-- Task item --
If a line of the data below holds the word "Mnemonic", list it.

-- Source data --
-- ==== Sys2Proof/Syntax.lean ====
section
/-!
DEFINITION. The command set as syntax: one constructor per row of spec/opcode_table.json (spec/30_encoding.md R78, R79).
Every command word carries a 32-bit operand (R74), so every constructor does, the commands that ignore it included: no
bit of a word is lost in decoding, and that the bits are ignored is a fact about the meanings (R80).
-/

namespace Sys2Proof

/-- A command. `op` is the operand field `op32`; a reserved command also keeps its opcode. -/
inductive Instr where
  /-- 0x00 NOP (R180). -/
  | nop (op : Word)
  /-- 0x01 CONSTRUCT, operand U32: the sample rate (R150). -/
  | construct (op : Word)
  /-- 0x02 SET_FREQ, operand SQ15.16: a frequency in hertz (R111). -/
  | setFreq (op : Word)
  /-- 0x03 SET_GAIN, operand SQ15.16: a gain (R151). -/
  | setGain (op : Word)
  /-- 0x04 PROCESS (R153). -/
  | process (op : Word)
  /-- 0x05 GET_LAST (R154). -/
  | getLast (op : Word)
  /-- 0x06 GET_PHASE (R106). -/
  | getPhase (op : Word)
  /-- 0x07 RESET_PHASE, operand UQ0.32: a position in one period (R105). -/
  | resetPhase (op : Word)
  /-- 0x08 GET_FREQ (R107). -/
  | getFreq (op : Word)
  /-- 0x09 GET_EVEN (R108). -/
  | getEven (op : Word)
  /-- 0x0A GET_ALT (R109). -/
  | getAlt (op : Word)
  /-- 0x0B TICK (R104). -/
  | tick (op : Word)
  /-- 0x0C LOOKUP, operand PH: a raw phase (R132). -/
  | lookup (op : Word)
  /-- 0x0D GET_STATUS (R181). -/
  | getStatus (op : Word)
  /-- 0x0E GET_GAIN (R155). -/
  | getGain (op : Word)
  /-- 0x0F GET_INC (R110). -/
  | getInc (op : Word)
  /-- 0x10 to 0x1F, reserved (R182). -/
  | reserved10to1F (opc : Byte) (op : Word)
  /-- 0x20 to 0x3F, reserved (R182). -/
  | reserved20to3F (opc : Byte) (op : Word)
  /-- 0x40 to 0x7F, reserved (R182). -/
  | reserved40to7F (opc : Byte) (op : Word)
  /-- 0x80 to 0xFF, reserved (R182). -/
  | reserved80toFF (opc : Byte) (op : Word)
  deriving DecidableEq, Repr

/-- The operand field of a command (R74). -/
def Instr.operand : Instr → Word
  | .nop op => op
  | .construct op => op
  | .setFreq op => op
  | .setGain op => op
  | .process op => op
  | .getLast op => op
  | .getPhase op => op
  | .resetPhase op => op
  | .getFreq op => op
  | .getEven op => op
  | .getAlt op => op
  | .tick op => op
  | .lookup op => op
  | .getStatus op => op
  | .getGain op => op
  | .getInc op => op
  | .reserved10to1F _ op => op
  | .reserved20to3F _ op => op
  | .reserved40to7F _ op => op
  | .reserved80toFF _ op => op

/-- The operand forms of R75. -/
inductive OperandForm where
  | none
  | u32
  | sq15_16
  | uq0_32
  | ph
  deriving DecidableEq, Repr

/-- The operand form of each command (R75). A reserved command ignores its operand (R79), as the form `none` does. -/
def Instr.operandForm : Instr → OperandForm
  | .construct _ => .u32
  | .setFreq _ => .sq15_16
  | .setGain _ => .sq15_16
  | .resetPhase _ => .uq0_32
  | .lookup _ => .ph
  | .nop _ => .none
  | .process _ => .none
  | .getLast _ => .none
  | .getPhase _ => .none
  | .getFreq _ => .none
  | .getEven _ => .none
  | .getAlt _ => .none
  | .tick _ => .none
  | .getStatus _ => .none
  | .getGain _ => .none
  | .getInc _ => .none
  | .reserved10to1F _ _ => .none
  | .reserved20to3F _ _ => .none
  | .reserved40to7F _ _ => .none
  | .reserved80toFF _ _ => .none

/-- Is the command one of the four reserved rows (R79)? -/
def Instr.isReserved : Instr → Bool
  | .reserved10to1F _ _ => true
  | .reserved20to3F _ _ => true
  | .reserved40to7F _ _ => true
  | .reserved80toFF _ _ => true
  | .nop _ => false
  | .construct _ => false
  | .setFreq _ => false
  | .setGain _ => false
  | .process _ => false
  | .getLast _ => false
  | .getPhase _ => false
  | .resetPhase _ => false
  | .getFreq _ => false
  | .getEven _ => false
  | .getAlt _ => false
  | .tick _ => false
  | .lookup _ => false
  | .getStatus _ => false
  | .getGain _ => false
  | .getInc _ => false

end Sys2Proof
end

* * *

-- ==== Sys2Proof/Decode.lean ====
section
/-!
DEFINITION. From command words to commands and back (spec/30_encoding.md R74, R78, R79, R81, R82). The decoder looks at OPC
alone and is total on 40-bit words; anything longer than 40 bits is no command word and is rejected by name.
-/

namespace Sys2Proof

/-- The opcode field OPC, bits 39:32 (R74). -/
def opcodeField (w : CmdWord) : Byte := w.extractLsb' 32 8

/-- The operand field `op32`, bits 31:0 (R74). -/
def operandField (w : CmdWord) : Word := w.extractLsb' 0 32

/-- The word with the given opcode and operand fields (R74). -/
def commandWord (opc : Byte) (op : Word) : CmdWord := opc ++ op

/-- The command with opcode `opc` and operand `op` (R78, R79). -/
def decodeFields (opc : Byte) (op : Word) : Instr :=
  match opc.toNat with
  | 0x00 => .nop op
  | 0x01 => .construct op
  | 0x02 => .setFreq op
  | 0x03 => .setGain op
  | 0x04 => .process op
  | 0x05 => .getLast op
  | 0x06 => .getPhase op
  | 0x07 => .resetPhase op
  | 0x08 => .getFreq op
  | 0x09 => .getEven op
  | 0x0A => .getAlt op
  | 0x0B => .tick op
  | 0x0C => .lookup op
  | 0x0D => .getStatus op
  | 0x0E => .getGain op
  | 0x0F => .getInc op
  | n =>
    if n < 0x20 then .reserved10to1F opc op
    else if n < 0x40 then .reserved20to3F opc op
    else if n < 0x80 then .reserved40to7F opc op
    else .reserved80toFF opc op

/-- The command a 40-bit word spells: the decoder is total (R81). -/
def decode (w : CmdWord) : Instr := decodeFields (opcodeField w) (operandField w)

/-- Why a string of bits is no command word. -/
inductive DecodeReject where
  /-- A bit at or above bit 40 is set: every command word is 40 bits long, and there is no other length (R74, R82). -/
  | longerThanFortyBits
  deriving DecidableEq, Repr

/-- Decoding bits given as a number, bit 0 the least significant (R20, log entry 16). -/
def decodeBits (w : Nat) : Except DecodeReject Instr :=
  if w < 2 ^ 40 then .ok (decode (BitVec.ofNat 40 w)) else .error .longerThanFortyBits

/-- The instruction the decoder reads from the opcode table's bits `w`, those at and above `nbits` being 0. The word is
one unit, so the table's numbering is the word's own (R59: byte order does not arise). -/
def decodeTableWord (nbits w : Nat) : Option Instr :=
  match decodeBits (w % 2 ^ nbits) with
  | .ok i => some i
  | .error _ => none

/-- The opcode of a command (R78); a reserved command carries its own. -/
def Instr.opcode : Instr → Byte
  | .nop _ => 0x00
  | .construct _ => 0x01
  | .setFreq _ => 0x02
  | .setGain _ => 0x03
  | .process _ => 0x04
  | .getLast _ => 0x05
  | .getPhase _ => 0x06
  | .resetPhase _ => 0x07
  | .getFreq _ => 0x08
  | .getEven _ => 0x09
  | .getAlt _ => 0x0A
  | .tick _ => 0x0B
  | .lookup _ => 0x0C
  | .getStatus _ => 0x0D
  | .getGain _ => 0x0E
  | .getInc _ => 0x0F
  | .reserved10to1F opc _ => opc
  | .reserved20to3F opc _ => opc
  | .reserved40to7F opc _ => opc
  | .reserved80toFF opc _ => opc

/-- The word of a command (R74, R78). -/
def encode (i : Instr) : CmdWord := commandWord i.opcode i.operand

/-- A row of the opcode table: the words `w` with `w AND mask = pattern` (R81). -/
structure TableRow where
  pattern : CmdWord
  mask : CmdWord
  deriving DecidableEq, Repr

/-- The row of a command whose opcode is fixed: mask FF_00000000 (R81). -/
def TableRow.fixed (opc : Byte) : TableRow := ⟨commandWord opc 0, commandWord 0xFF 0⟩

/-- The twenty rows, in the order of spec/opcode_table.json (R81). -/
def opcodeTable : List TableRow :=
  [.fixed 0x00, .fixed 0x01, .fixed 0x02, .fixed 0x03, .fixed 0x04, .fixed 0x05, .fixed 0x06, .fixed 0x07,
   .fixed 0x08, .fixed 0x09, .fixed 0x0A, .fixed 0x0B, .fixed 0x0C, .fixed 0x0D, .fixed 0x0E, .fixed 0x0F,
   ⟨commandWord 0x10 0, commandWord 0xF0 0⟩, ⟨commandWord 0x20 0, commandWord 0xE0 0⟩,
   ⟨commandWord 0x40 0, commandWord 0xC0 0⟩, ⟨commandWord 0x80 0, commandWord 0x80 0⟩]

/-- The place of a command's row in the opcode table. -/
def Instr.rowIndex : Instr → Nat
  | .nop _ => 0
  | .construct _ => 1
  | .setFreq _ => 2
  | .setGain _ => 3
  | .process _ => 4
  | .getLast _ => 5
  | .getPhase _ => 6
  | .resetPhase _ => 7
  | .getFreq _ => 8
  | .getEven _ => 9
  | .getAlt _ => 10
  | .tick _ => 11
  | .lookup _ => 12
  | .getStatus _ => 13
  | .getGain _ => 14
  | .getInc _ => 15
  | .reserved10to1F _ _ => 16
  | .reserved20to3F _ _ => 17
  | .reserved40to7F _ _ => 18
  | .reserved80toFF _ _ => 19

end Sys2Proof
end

==

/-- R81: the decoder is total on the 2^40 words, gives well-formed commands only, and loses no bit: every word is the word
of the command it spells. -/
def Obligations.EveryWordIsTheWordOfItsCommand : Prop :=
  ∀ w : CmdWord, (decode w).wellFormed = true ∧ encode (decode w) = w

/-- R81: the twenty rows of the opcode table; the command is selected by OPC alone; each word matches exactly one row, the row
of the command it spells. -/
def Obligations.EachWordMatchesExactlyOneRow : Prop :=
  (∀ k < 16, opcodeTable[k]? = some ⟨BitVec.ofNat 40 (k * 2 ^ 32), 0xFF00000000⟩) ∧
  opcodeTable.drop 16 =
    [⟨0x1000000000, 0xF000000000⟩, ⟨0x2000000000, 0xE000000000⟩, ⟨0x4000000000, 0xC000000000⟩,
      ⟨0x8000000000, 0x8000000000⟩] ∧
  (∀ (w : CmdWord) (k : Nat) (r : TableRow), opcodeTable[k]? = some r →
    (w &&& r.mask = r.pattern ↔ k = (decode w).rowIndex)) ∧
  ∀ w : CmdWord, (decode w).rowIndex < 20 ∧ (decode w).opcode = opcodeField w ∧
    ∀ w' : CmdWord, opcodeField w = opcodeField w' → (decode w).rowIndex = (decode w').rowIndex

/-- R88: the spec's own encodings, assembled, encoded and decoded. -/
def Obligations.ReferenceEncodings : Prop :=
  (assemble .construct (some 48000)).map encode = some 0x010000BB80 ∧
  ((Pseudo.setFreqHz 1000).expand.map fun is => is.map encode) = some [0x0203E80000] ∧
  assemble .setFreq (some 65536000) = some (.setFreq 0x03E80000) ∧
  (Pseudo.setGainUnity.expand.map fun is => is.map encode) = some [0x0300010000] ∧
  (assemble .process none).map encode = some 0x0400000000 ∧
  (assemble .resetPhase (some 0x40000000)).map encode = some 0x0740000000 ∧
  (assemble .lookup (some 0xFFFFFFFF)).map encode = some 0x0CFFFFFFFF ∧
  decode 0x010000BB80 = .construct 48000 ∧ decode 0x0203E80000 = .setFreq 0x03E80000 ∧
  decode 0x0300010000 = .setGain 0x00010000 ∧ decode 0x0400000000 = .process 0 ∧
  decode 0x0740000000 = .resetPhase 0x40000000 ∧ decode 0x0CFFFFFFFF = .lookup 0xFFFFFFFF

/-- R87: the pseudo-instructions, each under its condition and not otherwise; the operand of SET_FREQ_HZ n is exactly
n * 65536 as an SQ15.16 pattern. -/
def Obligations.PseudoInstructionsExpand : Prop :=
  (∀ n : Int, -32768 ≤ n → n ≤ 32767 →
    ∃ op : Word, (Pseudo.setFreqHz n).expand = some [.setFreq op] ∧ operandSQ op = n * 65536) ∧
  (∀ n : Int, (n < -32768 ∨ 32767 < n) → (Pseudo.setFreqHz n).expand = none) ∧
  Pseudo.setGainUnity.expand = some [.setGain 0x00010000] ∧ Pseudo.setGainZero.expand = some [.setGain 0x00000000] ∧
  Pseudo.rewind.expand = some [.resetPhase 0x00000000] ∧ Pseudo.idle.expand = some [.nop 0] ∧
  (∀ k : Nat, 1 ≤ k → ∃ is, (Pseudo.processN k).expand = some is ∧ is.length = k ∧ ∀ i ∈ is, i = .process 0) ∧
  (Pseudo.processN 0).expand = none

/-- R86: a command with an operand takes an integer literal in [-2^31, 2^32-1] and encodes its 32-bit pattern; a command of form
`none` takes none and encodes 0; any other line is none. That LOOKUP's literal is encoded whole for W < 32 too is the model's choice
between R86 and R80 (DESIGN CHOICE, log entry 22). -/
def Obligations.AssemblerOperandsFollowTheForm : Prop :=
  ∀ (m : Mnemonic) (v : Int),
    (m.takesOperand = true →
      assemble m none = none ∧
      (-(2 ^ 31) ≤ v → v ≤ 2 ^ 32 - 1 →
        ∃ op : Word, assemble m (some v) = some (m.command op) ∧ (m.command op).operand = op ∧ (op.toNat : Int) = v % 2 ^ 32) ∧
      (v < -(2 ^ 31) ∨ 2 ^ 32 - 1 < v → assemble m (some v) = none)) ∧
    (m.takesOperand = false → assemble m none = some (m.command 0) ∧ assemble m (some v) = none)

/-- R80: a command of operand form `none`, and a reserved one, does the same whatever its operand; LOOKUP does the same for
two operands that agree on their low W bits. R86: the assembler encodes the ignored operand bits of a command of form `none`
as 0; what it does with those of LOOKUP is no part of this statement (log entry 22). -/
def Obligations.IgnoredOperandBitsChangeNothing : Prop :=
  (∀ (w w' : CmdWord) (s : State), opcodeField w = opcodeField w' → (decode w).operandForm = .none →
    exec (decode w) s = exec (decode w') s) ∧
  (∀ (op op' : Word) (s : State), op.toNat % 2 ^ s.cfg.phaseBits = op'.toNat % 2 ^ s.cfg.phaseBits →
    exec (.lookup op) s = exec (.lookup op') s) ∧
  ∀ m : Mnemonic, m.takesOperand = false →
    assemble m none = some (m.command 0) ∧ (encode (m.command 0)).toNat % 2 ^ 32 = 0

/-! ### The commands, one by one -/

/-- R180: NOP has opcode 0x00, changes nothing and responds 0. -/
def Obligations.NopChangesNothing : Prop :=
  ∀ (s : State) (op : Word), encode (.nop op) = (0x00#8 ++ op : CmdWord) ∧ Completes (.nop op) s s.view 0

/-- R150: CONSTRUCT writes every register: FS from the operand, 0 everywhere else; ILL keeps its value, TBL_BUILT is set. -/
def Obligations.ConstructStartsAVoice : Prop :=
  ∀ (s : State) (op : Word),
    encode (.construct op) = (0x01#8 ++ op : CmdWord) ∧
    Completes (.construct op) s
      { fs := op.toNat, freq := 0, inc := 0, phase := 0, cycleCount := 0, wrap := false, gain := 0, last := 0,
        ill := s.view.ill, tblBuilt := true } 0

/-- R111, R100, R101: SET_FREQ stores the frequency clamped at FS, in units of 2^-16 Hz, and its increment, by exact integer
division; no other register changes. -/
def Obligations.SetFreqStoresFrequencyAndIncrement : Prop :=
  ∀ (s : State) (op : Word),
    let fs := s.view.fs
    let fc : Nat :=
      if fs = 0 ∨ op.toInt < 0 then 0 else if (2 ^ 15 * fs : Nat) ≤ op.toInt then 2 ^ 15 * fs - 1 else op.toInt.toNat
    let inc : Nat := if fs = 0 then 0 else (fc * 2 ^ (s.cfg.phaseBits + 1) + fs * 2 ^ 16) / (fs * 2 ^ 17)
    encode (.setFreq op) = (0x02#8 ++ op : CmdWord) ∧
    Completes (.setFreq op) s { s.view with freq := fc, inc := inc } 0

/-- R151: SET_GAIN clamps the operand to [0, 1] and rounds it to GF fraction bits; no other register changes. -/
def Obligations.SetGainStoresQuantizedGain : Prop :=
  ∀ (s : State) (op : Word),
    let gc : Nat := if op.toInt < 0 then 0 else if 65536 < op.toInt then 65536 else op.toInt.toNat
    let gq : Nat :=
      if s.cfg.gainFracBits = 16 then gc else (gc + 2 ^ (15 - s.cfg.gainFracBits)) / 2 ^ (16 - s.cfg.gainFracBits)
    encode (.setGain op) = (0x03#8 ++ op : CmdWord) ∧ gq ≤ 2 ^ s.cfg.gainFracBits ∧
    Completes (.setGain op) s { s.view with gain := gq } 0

-- Exercise response --
  ∀ (m : Mnemonic) (v : Int),
  ∀ m : Mnemonic, m.takesOperand = false →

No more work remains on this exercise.